Disclosure of Invention
The invention aims to provide a kit for counting and classifying reticulocytes and counting optical platelets, which avoids the influence of large platelets and plasmodium on the counting of the erythrocytes in the measurement of an impedance method.
In order to solve the technical problems, the technical scheme of the invention is as follows:
the invention provides a kit for counting and classifying reticulocytes and counting optical platelets, which comprises a first reagent and a second reagent;
the first reagent comprises: a buffer solution with the pH value of 8-10, a cationic surfactant and a bacteriostatic agent;
the cationic surfactant is selected from quaternary ammonium salt with a carbon chain of 8-14;
the second reagent comprises: fluorescent dye 1, fluorescent dye 2 and alcohol;
the structural formula of the fluorescent pigment 1 is shown as the general formula (I):
in the formula, R1H or C1-4 alkyl; r2Is C1-4 alkyl or-CH2CH2OCOCH3;
X-Is an anion selected from F-、Cl-、Br-、I-、CF3SO3 -、BF4 -Or ClO4 -;
The structural formula of the fluorescent pigment 2 is shown as the general formula (II):
in the formula, R1、R2The same or different H or C1-4 alkyl.

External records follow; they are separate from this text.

-- ==== Sys2Proof/Machine/Composition.lean ====
section
/-! DEFINITION. Layer composition (R204 to R237): the checks of a commit chain, references of layers, strips and late
strips, and the pixels of a strip. Staged registers and landings are in Machine/Staging.lean and Machine/Landing.lean. -/

namespace Sys2Proof.Machine

/-! ### Who writes, and what stands after earlier commits (R208, R236) -/

/-- The authority of a commit: a function, or the safety island. -/
structure Auth where
  fn : Nat
  island : Bool
  deriving DecidableEq, Repr, Inhabited

/-- The MID that owns what a commit sets. -/
def Auth.mid (a : Auth) : Nat := if a.island then midSI else a.fn

/-- The result of checking one descriptor of a commit: a status, or its parts. -/
inductive Chk where
  | bad (status : Nat)
  | ok (items : List CommitItem)
  deriving DecidableEq, Repr

/-- The words of a layer in an item, if it is that layer's. -/
def layerItem (k : Nat) (it : CommitItem) : Option (List Word) :=
  match it with
  | .layer j _ ws => if j = k then some ws else none
  | _ => none

/-- All parts of accepted commits that have not landed, in acceptance order. -/
def pendingItems (d : Dev) : List CommitItem := d.commits.flatMap (fun c => c.items)

/-- The words of a layer as they will stand after every earlier accepted commit and the parts given. -/
def futureLayer (d : Dev) (items : List CommitItem) (k : Nat) : List Word :=
  (((pendingItems d ++ items).filterMap (layerItem k)).getLast?).getD (layerWords d k)

/-- Is a layer ID owned by the safety island (R228)? -/
def siLayer (d : Dev) (k : Nat) : Bool :=
  if k < 32 then bit (rd d CM_SI_LAYERS_LO) k else bit (rd d CM_SI_LAYERS_HI) (k - 32)

/-- May the writer set this layer (R208, R236)? -/
def mayLayer (d : Dev) (a : Auth) (k : Nat) : Bool :=
  if a.island then siLayer d k else ptLayer d a.fn k && !siLayer d k

/-- May the writer give a class (R208, R228)? -/
def mayClass (d : Dev) (a : Auth) (c : Nat) : Bool :=
  a.island || (if c = 3 then hasBit (rd d CM_CC3_AUTH).toNat a.fn else decide (c ≤ ptCcMax d a.fn))

/-! ### LAYER (R205, R207, R208, R216) -/

/-- The line-store blocks of a video source (R216). -/
def lineBlocks (srcW : Nat) : Nat := cdiv (6 * srcW * 8) 4096

/-- The line stores of all video layers as they will stand. -/
def lineStores (d : Dev) (items : List CommitItem) : Nat :=
  ((List.range 16).map (fun k =>
    let b := futureLayer d items k
    if bit (wd b 0) 31 then lineBlocks (laySrcW b) else 0)).sum

/-- A reserved bit or encoding in a LAYER with EN = 1 (R207). -/
def layerReserved (b : List Word) (planar : Bool) : Bool :=
  let w0 := wd b 0
  bits w0 10 6 != 0 || bits w0 21 20 == 3 || decide (bits w0 19 16 ≥ 6) ||
  (planar && (decide (bits w0 15 13 ≥ 6) || bits w0 12 11 == 3)) ||
  bits (wd b 7) 23 0 != 0 || bits (wd b 11) 31 30 != 0 ||
  laySrcW b == 0 || decide (laySrcW b > 16384) || laySrcH b == 0 || decide (laySrcH b > 16384) ||
  layDstW b == 0 || decide (layDstW b > 16383) || layDstH b == 0 || decide (layDstH b > 16383)

/-- The geometry rules of R208: graphic one to one, video inside the scale limits of R216. -/
def layerShapeOk (k : Nat) (b : List Word) : Bool :=
  if k ≥ 16 then
    layDstW b == laySrcW b && layDstH b == laySrcH b && bits (wd b 2) 15 0 == 0 && bits (wd b 3) 15 0 == 0 && layBank b == 0
  else
    decide (cdiv (laySrcW b) 4 ≤ layDstW b) && decide (layDstW b ≤ 16 * laySrcW b) &&
    decide (cdiv (laySrcH b) 4 ≤ layDstH b) && decide (layDstH b ≤ 16 * laySrcH b) && decide (laySrcW b ≤ 8192)

/-- The source rectangle lies in the plane, and the layer class reads the format (R205, R208). -/
def layerSourceOk (d : Dev) (k : Nat) (b : List Word) : Bool :=
  let e := (bufEntry d (handleIdx (wd b 1))).words
  let fmt := bits (wd e 0) 31 24
  decide ((wd b 2).toNat + laySrcW b * 65536 ≤ bits (wd e 1) 15 0 * 65536) &&
  decide ((wd b 3).toNat + laySrcH b * 65536 ≤ bits (wd e 1) 31 16 * 65536) &&
  (decide (k < 16) || !fmtPlanar fmt) && !(d.heritage && [0x08, 0x11, 0x12].contains fmt)

/-- The checks of a LAYER in the order of R208; `b` holds its body words. -/
def chkLayer (d : Dev) (a : Auth) (group : Nat) (items : List CommitItem) (b : List Word) : Chk :=
  let w0 := wd b 0
  let k := bits w0 5 0
  let en := bit w0 31
  let old := futureLayer d items k
  let it : CommitItem := .layer k a.mid b
  if items.any (fun i => (layerItem k i).isSome) then .bad stBAD_DESC
  else if !en then
    if bit (wd old 0) 31 ∧ !hasBit group (bits (wd old 0) 27 24) then .bad stBAD_DESC
    else if !mayLayer d a k then .bad stERR_PERM
    else .ok [it]
  else
    let e := (bufEntry d (handleIdx (wd b 1))).words
    if layerReserved b (fmtPlanar (bits (wd e 0) 31 24)) ∨ !hasBit group (bits w0 27 24) then .bad stBAD_DESC
    else if !layerShapeOk k b ∨ !layerSourceOk d k b then .bad stBAD_DESC
    else if !mayLayer d a k ∨ (!a.island ∧ !hasBit (ptPlatforms d a.fn) (bits w0 27 24)) ∨ !mayClass d a (layCC b) then
      .bad stERR_PERM
    else
      match handleBad d a.fn (wd b 1) with
      | some st => .bad st
      | none => if k < 16 ∧ lineStores d (items ++ [it]) > skRes d 1 then .bad stNO_RESOURCE else .ok [it]

/-! ### STITCH, GUARD (R224, R227, R228) -/

/-- Stitch s of a STITCH body. -/
def stitchAt (b : List Word) (s : Nat) : Nat := bits (wd b (2 + s / 2)) (16 * (s % 2) + 15) (16 * (s % 2))

def stitchCount (b : List Word) : Nat := if bit (wd b 0) 8 then bits (wd b 0) 4 0 else 0

/-- The checks of a STITCH (R224). -/
def chkStitch (_d : Dev) (a : Auth) (group : Nat) (items : List CommitItem) (b : List Word) : Chk :=
  let w0 := wd b 0
  let p := bits w0 19 16
  let n := stitchCount b
  let ss := (List.range n).map (stitchAt b)
  let dup := items.any (fun i => match i with
    | .stitch q _ => decide (q = p)
    | _ => false)
  if bits w0 31 20 ≠ 0 ∨ bits w0 15 9 ≠ 0 ∨ bits w0 7 5 ≠ 0 ∨ wd b 1 ≠ 0 ∨ wd b 10 ≠ 0 ∨ wd b 11 ≠ 0 ∨ dup ∨
     !hasBit group p ∨ n > 16 ∨ ss.any (fun s => decide (s / 16384 ≠ 0) || decide (s / 16 % 16 ≠ 0) || decide (s % 16 ≥ 0xD)) ∨
     (ss.map (fun s => s / 256 % 64)).eraseDups.length ≠ n then .bad stBAD_DESC
  else if a.island ∨ a.fn ≠ 0 then .bad stERR_PERM
  else .ok [.stitch p (b.take 10)]

/-- The owner of a guard region (R228). -/
def guardOwner (d : Dev) (p r : Nat) : Nat := bits (rd d (CM_GD_OWN p (r / 4))) (8 * (r % 4) + 7) (8 * (r % 4))

/-- Word 0 of a guard region as it will stand. -/
def futureGuard (d : Dev) (items : List CommitItem) (p r : Nat) : Word :=
  (((pendingItems d ++ items).filterMap (fun it => match it with
    | .guardR q s ws => if q = p ∧ s = r then some (wd ws 0) else none
    | _ => none)).getLast?).getD (rd d (CM_GUARD p r 0))
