-- ==== Sys2Proof/Machine/Audio.lean ====
section
/-! DEFINITION. The audio engine (R330 to R357): domains, ports, buses, bridges, routes, gains, streams, chimes. Its times
counted in frames take the nominal rate. -/

namespace Sys2Proof.Machine

/-! ### State -/

def onAudio (d : Dev) (g : Audio → Audio) : Dev := { d with audio := g d.audio }

def streamRun (d : Dev) (s : Nat) : StreamRun := SMap.get d.audio.streams s

def onStream (d : Dev) (s : Nat) (g : StreamRun → StreamRun) : Dev :=
  onAudio d (fun a => { a with streams := SMap.mod a.streams s g })

/-- 0 STOPPED, 1 RUN, 2 STARVED, 3 RAMP_DOWN, 4 PAUSED. -/
def streamState (d : Dev) (s : Nat) : Nat := fg d (AU_ST s) AU_ST_STATE

/-- A stream takes a state. Between sound and silence its samples ramp, up over 2 ms, down over 2 ms or, in an underrun, over the
last millisecond (R350, R351): `sound 1` tells the stream, whether it rises, and the ns of the ramp. -/
def setStreamState (d : Dev) (s v : Nat) : Dev :=
  let d1 := fs d (AU_ST s) AU_ST_STATE v
  if v = streamState d s ∨ v = 0 then d1
  else emit d1 (.sound 1 s (decide (v = 1)).toNat (if v = 2 then 1000000 else 2000000))

def routeFade (d : Dev) (n : Nat) : RouteFade := SMap.get d.audio.routes n

def onRoute (d : Dev) (n : Nat) (g : RouteFade → RouteFade) : Dev :=
  onAudio d (fun a => { a with routes := SMap.mod a.routes n g })

def chimeRun (d : Dev) (g : Nat) : ChimeRun := SMap.get d.audio.chimes g

def onChime (d : Dev) (g : Nat) (h : ChimeRun → ChimeRun) : Dev :=
  onAudio d (fun a => { a with chimes := SMap.mod a.chimes g h })

/-- A descriptor that waits completes. -/
def auEnd (d : Dev) (w : AuWait) (st detail : Nat) : Dev := complete d w.f w.r w.idx st detail

def auEnds (d : Dev) (ws : List AuWait) (st : Nat) : Dev := ws.foldl (fun d w => auEnd d w st 0) d

/-- An audio event (R356). -/
def auEvent (d : Dev) (f code idx cause v : Nat) : Dev :=
  post d f clAUDIO code midAUDIO (pb 0 idx + pb 1 cause + pw32 4 v)

/-! ### Domains, ports and what is active (R330 to R334, R340) -/

/-- The rate of a domain in Hz. -/
def domRate (d : Dev) (k : Nat) : Nat :=
  let r := fg d (AU_DOM k) AU_DOM_RATE
  match k with
  | 0 => if r = 1 then 96000 else 48000
  | 1 => if r = 1 then 88200 else 44100
  | _ => if r = 1 then 16000 else if r = 2 then 32000 else 8000

/-- The configuration of a stream: direction, domain, channels, FIFO_MS. -/
def stDir (x : StreamRun) : Nat := bits (wd x.cfg 0) 27 27
def stDom (x : StreamRun) : Nat := bits (wd x.cfg 0) 26 25
def stChans (x : StreamRun) : Nat := bits (wd x.cfg 0) 20 18 + 1
def stBytes (x : StreamRun) : Nat := if bits (wd x.cfg 0) 17 16 = 0 then 2 else 4
def stFifoMs (x : StreamRun) : Nat := bits (wd x.cfg 0) 15 8
def stPeriod (x : StreamRun) : Nat := (wd x.cfg 1).toNat
def stBase (x : StreamRun) : Nat := wd64 x.cfg 2
def stFrames (x : StreamRun) : Nat := (wd x.cfg 4).toNat
def stRec (x : StreamRun) : Nat := wd64 x.cfg 6

/-- Is anything of a domain running: a port, a bus, a side of a bridge, a stream? -/
def domBusy (d : Dev) (k : Nat) : Bool :=
  (List.range 10).any (fun p => fb d (AU_PORT p) AU_PORT_EN && fg d (AU_PORT p) AU_PORT_DOMAIN == k) ||
  (List.range 16).any (fun m => fb d (AU_BUS m) AU_BUS_EN && fg d (AU_BUS m) AU_BUS_DOMAIN == k) ||
  (List.range 8).any (fun b => fb d (AU_BRIDGE b) AU_BRIDGE_EN &&
    (fg d (AU_BRIDGE b) AU_BRIDGE_IN_DOM == k || fg d (AU_BRIDGE b) AU_BRIDGE_OUT_DOM == k)) ||
  (List.range 32).any (fun s => streamState d s != 0 && stDom (streamRun d s) == k)

/-- 0 OFF, 1 ACQUIRE, 2 LOCKED, 3 HOLDOVER. -/
def auDomState (d : Dev) (k : Nat) : Nat := fg d (AU_DOM_ST k) AU_DOM_ST_STATE

/-- The state that a domain shows: it runs while anything of it does, and stays in HOLDOVER until it is written (R332); D2 follows D0
and runs only while D0 runs. -/
def domShould (d : Dev) (k : Nat) : Nat :=
  let own (k : Nat) : Nat := if auDomState d k = 3 then 3 else if domBusy d k then 2 else 0
  if k = 2 then (if domBusy d 2 then own 0 else 0) else own k

/-- A domain takes its state; its measured deviation is what the clock has. -/
def showDom (d : Dev) (k : Nat) : Dev :=
  let v := domShould d k
  if v = auDomState d k then d
  else
    let t := takeFree (fs d (AU_DOM_ST k) AU_DOM_ST_STATE v)
    fs t.2 (AU_DOM_ST k) AU_DOM_ST_PPM (if v = 0 then 0 else t.1)

/-- Is a port in RUN? -/
def portRuns (d : Dev) (p : Nat) : Bool := fg d (AU_PORT_ST p) AU_PORT_ST_STATE == 1

/-- The port of an endpoint ID that names one: 0 to 9. -/
def portOfId (id : Nat) : Option Nat :=
  if 0x40 ≤ id ∧ id ≤ 0x45 then some (id - 0x40) else if 0x48 ≤ id ∧ id ≤ 0x4B then some (id - 0x42) else none

def rtEn (ws : List Word) : Bool := bit (wd ws 0) 31
def rtSrc (ws : List Word) : Nat := bits (wd ws 1) 31 24
def rtDst (ws : List Word) : Nat := bits (wd ws 1) 23 16
def rtSrcCh (ws : List Word) : Nat := bits (wd ws 1) 15 12
def rtDstCh (ws : List Word) : Nat := bits (wd ws 1) 11 8
def rtCount (ws : List Word) : Nat := bits (wd ws 1) 3 0 + 1
def rtRamp (ws : List Word) : Nat := bits (wd ws 2) 22 16
def rtGain (ws : List Word) : Int := sext (bits (wd ws 2) 11 0) 12

/-- The entry of a route. -/
def routeWords (d : Dev) (n : Nat) : List Word := rds d (AU_RT n 0) 3

/-- The paths of a route: its entry, and in a crossfade the old one. -/
def routePaths (d : Dev) (n : Nat) : List (List Word) :=
  ([routeWords d n, (routeFade d n).old]).filter rtEn

/-- Is the source of a path active, given the counts of the buses? -/
def sourceActive (d : Dev) (count : Nat → Nat) (src : Nat) : Bool :=
  if src < 0x20 then streamState d src == 1
  else if src < 0x30 then decide (count (src - 0x20) > 0)
  else if src < 0x38 then fb d (AU_BRIDGE_ST (src - 0x30)) AU_BRIDGE_ST_LOCK
  else (portOfId src).any (portRuns d)

/-- The routes that feed a bus with an active source. -/
def busCount (d : Dev) (count : Nat → Nat) (m : Nat) : Nat :=
  ((List.range 128).filter (fun n => (routePaths d n).any (fun ws => rtDst ws == 0x20 + m && sourceActive d count (rtSrc ws)))).length

/-- The active counts, round by round, each from the last. -/
def countRounds (d : Dev) : Nat → List Nat → List Nat
  | 0, cs => cs
  | n + 1, cs =>
    let next := (List.range 16).map (busCount d (fun m => cs.getD m 0))
    if next = cs then cs else countRounds d n next

/-- The chimes show whether they sound and whether their port blocks them (R353). -/
def showChimes (d : Dev) : Dev :=
  let on (g : Nat) : Bool := (chimeRun d g).on
  let port (g : Nat) : Nat := bits (wd (chimeRun d g).words 1) 31 24
  let blocked (g : Nat) : Bool := on g && !((portOfId (port g)).any (portRuns d))
  let was := fg d AU_CHIME_STAT AU_CHIME_STAT_BLOCKED
  let d1 := fs (fs d AU_CHIME_STAT AU_CHIME_STAT_ACTIVE (maskOfList ((List.range 4).filter on))) AU_CHIME_STAT
    AU_CHIME_STAT_BLOCKED (maskOfList ((List.range 4).filter blocked))
  ((List.range 4).filter (fun g => blocked g && !hasBit was g)).foldl (fun d g =>
    emit (auEvent d 0 6 g 0 (port g)) (.island 0x2A g)) d1

/-- The rate of PDM_CLKn in a domain in Hz, and the decimation ratio to the domain's rate (R335). -/
def pdmHz (k : Nat) : Nat := if k = 1 then 2822400 else 3072000

def pdmRatio (d : Dev) (k : Nat) : Nat := pdmHz k / max 1 (domRate d k)

/-- A port shows its state; the clock of a PDM port begins with its rate and ratio, and stops (R335). -/
def showPort (d : Dev) (p : Nat) : Dev :=
  let k := fg d (AU_PORT p) AU_PORT_DOMAIN
  let v := if !fb d (AU_PORT p) AU_PORT_EN then 0 else if auDomState d k ≥ 2 then 1 else 2
  let d1 := fs d (AU_PORT_ST p) AU_PORT_ST_STATE v
  if p < 6 ∨ (v = 1) = portRuns d p then d1
  else if v = 1 then emit d1 (.pdm (p - 6) (pdmHz k) (pdmRatio d k) (fb d (AU_PORT p) AU_PORT_DC_BLOCK))
  else emit d1 (.pdm (p - 6) 0 0 false)

/-- A bus shows its active count. Its automatic scale ramps to the new value, 1, 1/n or 1/√n by SCALE, over RAMP_MS (R340):
`sound 0` tells the bus, SCALE, the count, and the ns of the ramp. -/
def showScale (d : Dev) (m n : Nat) : Dev :=
  let d1 := fs d (AU_BUS_ST m) AU_BUS_ST_ACTIVE n
  if n = fg d (AU_BUS_ST m) AU_BUS_ST_ACTIVE then d1
  else emit d1 (.sound 0 m (fg d (AU_BUS m) AU_BUS_SCALE * 256 + n) (fg d (AU_BUS m) AU_BUS_RAMP_MS * 1000000))

/-- Everything that follows from what runs: domain states, port states, active counts, blocked chimes. -/
def showAudio (d : Dev) : Dev :=
  let d1 := showDom (showDom (showDom d 0) 1) 2
  let d2 := (List.range 10).foldl showPort d1
  let cs := countRounds d2 17 []
  showChimes ((List.range 16).foldl (fun d m => showScale d m (cs.getD m 0)) d2)

/-- CLOCK_LOSS: no edge for 10 µs. The internal synthesiser loses none. -/
def doClockLoss (k : Nat) (d : Dev) : Dev :=
  if auDomState d k ≠ 2 ∨ fg d (AU_DOM k) AU_DOM_SRC = 1 then d
  else
    let d1 := bump (fs d (AU_DOM_ST k) AU_DOM_ST_STATE 3) AU_STATUS AU_STATUS_CLK_LOSS
    showAudio (auEvent d1 0 4 k 0 0)

/-- PORT_FRAME_ERROR: a slave port realigns at the next FS. -/
def doPortFrameError (p : Nat) (d : Dev) : Dev :=
  if p < 6 ∧ portRuns d p ∧ !fb d (AU_PORT p) AU_PORT_MASTER then bump d (AU_PORT_ST p) AU_PORT_ST_FRAME_ERRS else d

/-! ### Register writes (R331, R334, R339, R341, R342) -/

/-- A write of AU_DOM_d. -/
def auDomWrite (a : Acc) (k : Nat) (v : Word) (d : Dev) : Dev :=
  let bad (w : Word) : Option Nat :=
    if domBusy d k then some ecBUSY
    else if (k < 2 ∧ bits w 1 0 ≥ 2) ∨ (k = 2 ∧ bits w 1 0 = 3) ∨ bits w 29 27 ≥ 6 then some ecRESERVED_ENCODING
    else none
  let w := guardWrite a (AU_DOM k) v bad d
  match w.2 with
  | .done _ => showAudio (fs w.1 (AU_DOM_ST k) AU_DOM_ST_STATE 0)
  | _ => w.1

/-- Bits of a width code. -/
def widthOf (c : Nat) : Nat := 16 + 8 * c

/-- Is a safety chime assigned to a port (R353), by its register or as it sounds? -/
def safetyOn (d : Dev) (p : Nat) : Bool :=
  (List.range 2).any (fun g => bits (rd d (AU_CHIME g 1)) 31 24 == 0x40 + p ||
    ((chimeRun d g).on && bits (wd (chimeRun d g).words 1) 31 24 == 0x40 + p))

/-- A write of AU_PORT_p. An I2S port has two slots. -/
def auPortWrite (a : Acc) (p : Nat) (v : Word) (d : Dev) : Dev :=
  let slots (w : Word) : Nat := if p = 4 ∨ p = 5 then 2 else bits w 27 24 + 1
  let bad (w : Word) : Option Nat :=
    let mate := if p ≥ 6 then some (if p % 2 = 0 then p + 1 else p - 1) else none
    if p < 6 ∧ (bits w 21 20 > bits w 23 22 ∨
       slots w * widthOf (bits w 23 22) * domRate d (bits w 29 28) > 24576000) then some ecOUT_OF_RANGE
    else if !bit w 31 ∧ p < 6 ∧ fb d (AU_PORT p) AU_PORT_EN ∧ safetyOn d p then some ecCONFLICT
    else if bit w 31 ∧ mate.any (fun q => fb d (AU_PORT q) AU_PORT_EN && fg d (AU_PORT q) AU_PORT_DOMAIN != bits w 29 28) then
      some ecCONFLICT
    else none
  let w := guardWrite a (AU_PORT p) v bad d
  match w.2 with
  | .done _ => showAudio (if p = 4 ∨ p = 5 then fs w.1 (AU_PORT p) AU_PORT_SLOTS 1 else w.1)
  | _ => w.1

/-- Does an enabled route name an endpoint, as it is or in a path that fades? -/
def routesName (d : Dev) (id : Nat) : Bool :=
  (List.range 128).any (fun n => (routePaths d n).any (fun ws => rtSrc ws == id || rtDst ws == id))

In the above technical solution, the buffer is selected from one or more of citric acid, sodium citrate, tris (hydroxymethyl) aminomethane and tris (hydroxymethyl) methylglycine.
In the above technical solution, the cationic surfactant is selected from dodecyl trimethyl ammonium chloride, dodecyl trimethyl ammonium chloride or tetradecyl trimethyl ammonium chloride.
In the technical scheme, the bacteriostatic agent is selected from phenoxyethanol, isothiazolinone or sodium pyrithione.
In the above technical solution, the structural formula of the fluorescent dye 1 is shown as formula (III) or formula (V):
in the above technical solution, the structural formula of the fluorescent dye 2 is shown as formula (IV) or formula (VI):
in the above technical scheme, the alcohol is an alcohol with 1-4 carbon atoms, and is selected from one or more of methanol, ethanol, ethylene glycol and glycerol.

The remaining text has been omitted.